Orange County, Inland Empire bore brunt of storms
In the run-up to what became one of the worst storm systems to hit Southern California in five years, all the concern was focused on the Los Angeles foothill communities scarred by the Station fire.
But when the wildest weather arrived Wednesday, the worst-hit areas were not La Cañada Flintridge or La Crescenta in the San Gabriel Mountains.
Instead, by the luck of the draw, the heart of the storm plunged straight into Orange County and the Inland Empire, giving those areas a soaking that residents said was the worst in recent memory.
The storms were one of the most powerful systems to strike Southern California since the memorable El Niño storms of the winter of 2004-05. And they seemingly embarrassed weather forecasters and climatologists who had earlier predicted that because of La Niña, this winter would be drier than average.
Laguna Beach was doused with 4.29 inches of rain in just 24 hours — nearly half of what the city has received all week. A storm drain channel that normally diverts excess water underneath downtown and into the ocean surged over its barriers, bursting onto Beach Street, pulling down a chain-link fence and sending water spraying up to 15 feet in the air.
The storms reduced Laguna Gardens Nursery to a field of broken pottery, strewn bricks and toppled stonework, pushing over statues of Buddha weighing several hundred pounds.
“There have been three floods here since 1981, but this one was by far the most violent .... Everything’s gone,” said Kevin Naughton, 57.
“There are rivers coming through town,” said Jeff Grubert, 48, an entertainment distribution company manager who has an office in Laguna Beach.
At sunrise, heavy, knee-high muck caked downtown streets, miring cars up to their doors. High tides collided with rivers of water gushing down Broadway and Pacific Coast Highway, wiping out much of the main beach downtown and washing away the sand beneath the popular boardwalk.
The floors of many of the restaurants, rug galleries, bars and clothing boutiques were covered in water, with mounds of sand piled up on their doorsteps.
“This is not good,” said Kelly Boyd, a Laguna Beach city councilman and owner of the popular local watering hole the Marine Room. Its wood floors were soaked and buckling. “We cannot get flood insurance in town because it is on a flood plain.”
The flotsam on one stretch of downtown sidewalks included patio furniture, CDs and uprooted vegetation.
What was Orange County’s misfortune offered L.A. County a reprieve. L.A. County officials had feared a repeat of the Feb. 6 floods, when a slow-moving storm cell parked itself near La Cañada Flintridge, unleashing a torrent that tossed a huge boulder into a storm drain, clogging it and then pushing muddy rapids into 40 homes.
But on Wednesday, debris basins remained 70% to 75% empty, said Bob Spencer, spokesman for the county Department of Public Works.
“There wasn’t a lot of material that came down the hills this time around,” he said.

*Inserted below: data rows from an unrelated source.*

/-- LOCKED causes that are present. -/
def lockedPresent (c : Chip) : List (Nat × Nat) :=
  ((List.range 8).filter fun i => siEn c i && tpFails c i).map (fun i => (6, i)) ++
  ((List.range 8).filter fun i => siEn c i && (rindIn c i).disc).map (fun i => (7, i)) ++
  (if c.rind.diff then [(8, 0xFF)] else []) ++
  ((List.range 2).filter fun n => rsEn c n && (rindSpd c n).bad).map (fun n => (9, 8 + n)) ++
  (if c.rind.fsLow then [(10, 0xFF)] else []) ++ (if c.rind.clockref then [(11, 0xFF)] else [])

/-- Demands: cause 1 or 2 and the input. -/
def rindDemands (c : Chip) : List (Nat × Nat) :=
  ((List.range 8).filter fun i => siEn c i && (rindIn c i).dem).map fun i => (bits (rindPsi c i) 30 29, i)

/-- What an evaluation found is acted upon. In LOCKED only what is new counts, and the 1 s of R453 runs from the last
presence of a LOCKED cause. -/
def rindJudge (c : Chip) (before : List (Nat × Nat)) (demands : List (Nat × Nat)) (more : List Cand := []) : Chip :=
  let now := lockedPresent c
  let c := if now.isEmpty then c else onRind c fun r => { r with faultAt := r.clk }
  rindAct c (demands ++ (if c.rind.state = 4 then now.filter fun x => !before.contains x else now)) more

/-! ### Safety inputs (R441, R442, R447) -/

/-- One sample of SIi taken into its filter at Rind's clock `t`. -/
def filterIn (c : Chip) (i t : Nat) (level : Bool) : Chip :=
  let x := rindIn c i
  let lim := bits (rindPar c 0) 15 8 * 1000000
  if level = !x.dem then onIn c i fun x => { x with level := level, since := none }
  else
    match x.since with
    | none => onIn c i fun x => { x with level := level, since := some t }
    | some s =>
      if t - s < lim then onIn c i fun x => { x with level := level }
      else
        let c := onIn c i fun x => { x with level := level, dem := !level, since := none }
        if siEn c i then raise c (513 + i) (b2n (!level)) else c

/-- The discrepancy of the pair of an even input i at Rind's clock `t` (R442). -/
def judgePair (c : Chip) (i t : Nat) : Chip :=
  if !(siEn c i && bit (rindPsi c i) 28 && i % 2 = 0) then c
  else
    let a := rindIn c i
    let b := rindIn c (i + 1)
    let lim := bits (rindPar c 0) 7 0 * 10000000
    let at_ := if a.dem = b.dem then none else some (a.discAt.getD t)
    let found := match at_ with | some s => decide (lim ≤ t - s) | none => false
    let disc := found || (a.disc && !(a.level && b.level))
    let f := fun (x : RindIn) => { x with discAt := at_, disc := disc }
    onIn (onIn c i f) (i + 1) f

/-- The evaluation every 250 µs: levels of SI0 to SI7, and the TP lines that are below 2 V or came back less than 150 µs
ago, whose inputs are ignored. STOP0 and faults act at once. -/
def safetyEval (c : Chip) (t : Nat) (si low : BitVec 8) : Chip :=
  if !c.rind.on then c
  else
    let before := lockedPresent c
    let c := onRind c fun r => { r with clk := t }
    let c := (List.range 8).foldl (fun c i =>
      if low.getLsbD (bits (rindPsi c i) 26 24) then c else filterIn c i t (si.getLsbD i)) c
    let c := [0, 2, 4, 6].foldl (fun c i => judgePair c i t) c
    rindJudge c before ((rindDemands c).filter fun x => x.1 = 2)

/-- The sample 50 µs after TP line k has fallen (R441): an input fails on two pulses in a row that read 1. -/
def tpSample (c : Chip) (k : Nat) (si : BitVec 8) : Chip :=
  if !c.rind.on then c
  else
    let before := lockedPresent c
    let c := onRind c fun r => { r with tpSeen := mapPut 0 r.tpSeen k r.clk }
    let c := ((List.range 8).filter fun i => siEn c i && bits (rindPsi c i) 26 24 = k).foldl (fun c i =>
      onIn c i fun x =>
        if si.getLsbD i then { x with badTp := x.badTp + 1, tpFail := 1 ≤ x.badTp } else { x with badTp := 0, tpFail := false }) c
    rindJudge c before []

/-! ### The cycle (R447, R450) -/

/-- The ramp limit at `el` ns after the entry to DECEL, in 10^-6 mHz (R450). -/
def rampLimit (c : Chip) (el : Nat) : Nat :=
  let top := (c.rind.vd + (rindPar c 11).toNat) * 1000000
  let tdly := bits (rindPar c 13) 15 0 * 1000000
  if el ≤ tdly then top else max (top - (rindPar c 12).toNat * (el - tdly)) ((rindPar c 10).toNat * 1000000)

/-- The deceleration check of a cycle: the chip with its standstill count, and what it leads to. -/
def decelCheck (c : Chip) (v : Nat) : Chip × List Cand :=
  if c.rind.state ≠ 3 then (c, [])
  else
    let el := c.rind.clk - c.rind.td
    if rampLimit c el < v * 1000000 then (c, [(4, 4, 0xFF)])
    else
      let still := if v ≤ (rindPar c 10).toNat then c.rind.still + 1 else 0
      let c := onRind c fun r => { r with still := still }
      if still = 3 then (c, [(1, c.rind.cause, c.rind.input)])
      else if 100000000 * bits (rindPar c 13) 31 16 ≤ el then (c, [(1, 5, 0xFF)])
      else (c, [])

/-- Whether the enabled speeds differ too much (R443), in mHz. -/
def speedsDiffer (c : Chip) (t : Nat) : Bool :=
  let a := rindSpeed c 0 t
  let b := rindSpeed c 1 t
  rsEn c 0 && rsEn c 1 && decide (800 * bits (rindPar c 9) 15 0 + max a b < 8 * (max a b - min a b))

/-- The 1 ms cycle at Rind's clock `t`: BREAK or SHORT found on RS0 and RS1, FS1 below 16.8 V. -/
def rindCycle (c : Chip) (t : Nat) (bad : BitVec 2) (fsLow : Bool) : Chip :=
  if !c.rind.on then c
  else
    let before := lockedPresent c
    let c := onRind c fun r => { r with
      clk := t, fsLow := fsLow, spd0 := { r.spd0 with bad := bad.getLsbD 0 }, spd1 := { r.spd1 with bad := bad.getLsbD 1 } }
    let at_ := if speedsDiffer c t then some (c.rind.diffAt.getD t) else none
    let held := match at_ with | some s => decide (bits (rindPar c 9) 23 16 * 10000000 ≤ t - s) | none => false
    let c := onRind c fun r => { r with diffAt := at_, diff := held }
    let (c, more) := decelCheck c (rindV c t)
    rindJudge c before (rindDemands c) more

At first glance, the result was somewhat surprising because La Cañada Flintridge received more rainfall over the last seven days than the region did before the Feb. 6 storms, said Bill Patzert, climatologist at the Jet Propulsion Laboratory.
But there were key differences. For one thing, much of the loose debris had already washed away, Patzert said. And before the Feb. 6 floods, county crews were still struggling to clear debris basins of the products of previous storms.
Spencer cautioned that the lack of disaster this time should not encourage residents who ignored evacuation orders issued Tuesday night. Because topsoil has eroded from the slopes since the fires, more boulders are now exposed and are even more likely to tumble.
“We really, really dodged a bullet,” said meteorologist Jamie Meier of the National Weather Service.
The weather service said 8.35 inches of rain had fallen on downtown L.A. so far this December, making it possible that this month will break the record for the second-wettest December — 8.77 inches during the El Niño storms of December 2004. But it is unlikely to break the all-time record of December rains, when more than 15 inches fell in December 1889.
Normal December rainfall for downtown L.A. is 1.9 inches.
The heavy rainfall has raised questions about whether this year really will be drier than average. Perhaps not surprisingly, Meier said climatologists are now predicting “equal chances of a drier or wetter than normal year.”
“Who would have ever thought that we would be reaching the second-wettest December during a La Niña year?” she said.
Unlike El Niño years, which result from a warming of the tropical Pacific Ocean and can cause heavier rainfall here, a La Niña event is caused by a cooling of the same waters and usually brings less rainfall.
Patzert said that since 1949, there have been 22 La Niña events; 18 of those years brought below-average rainfall to the region.
A reprieve from the rain is expected to last through early Christmas Day. A new but far weaker storm was expected to land Saturday night and last into Sunday.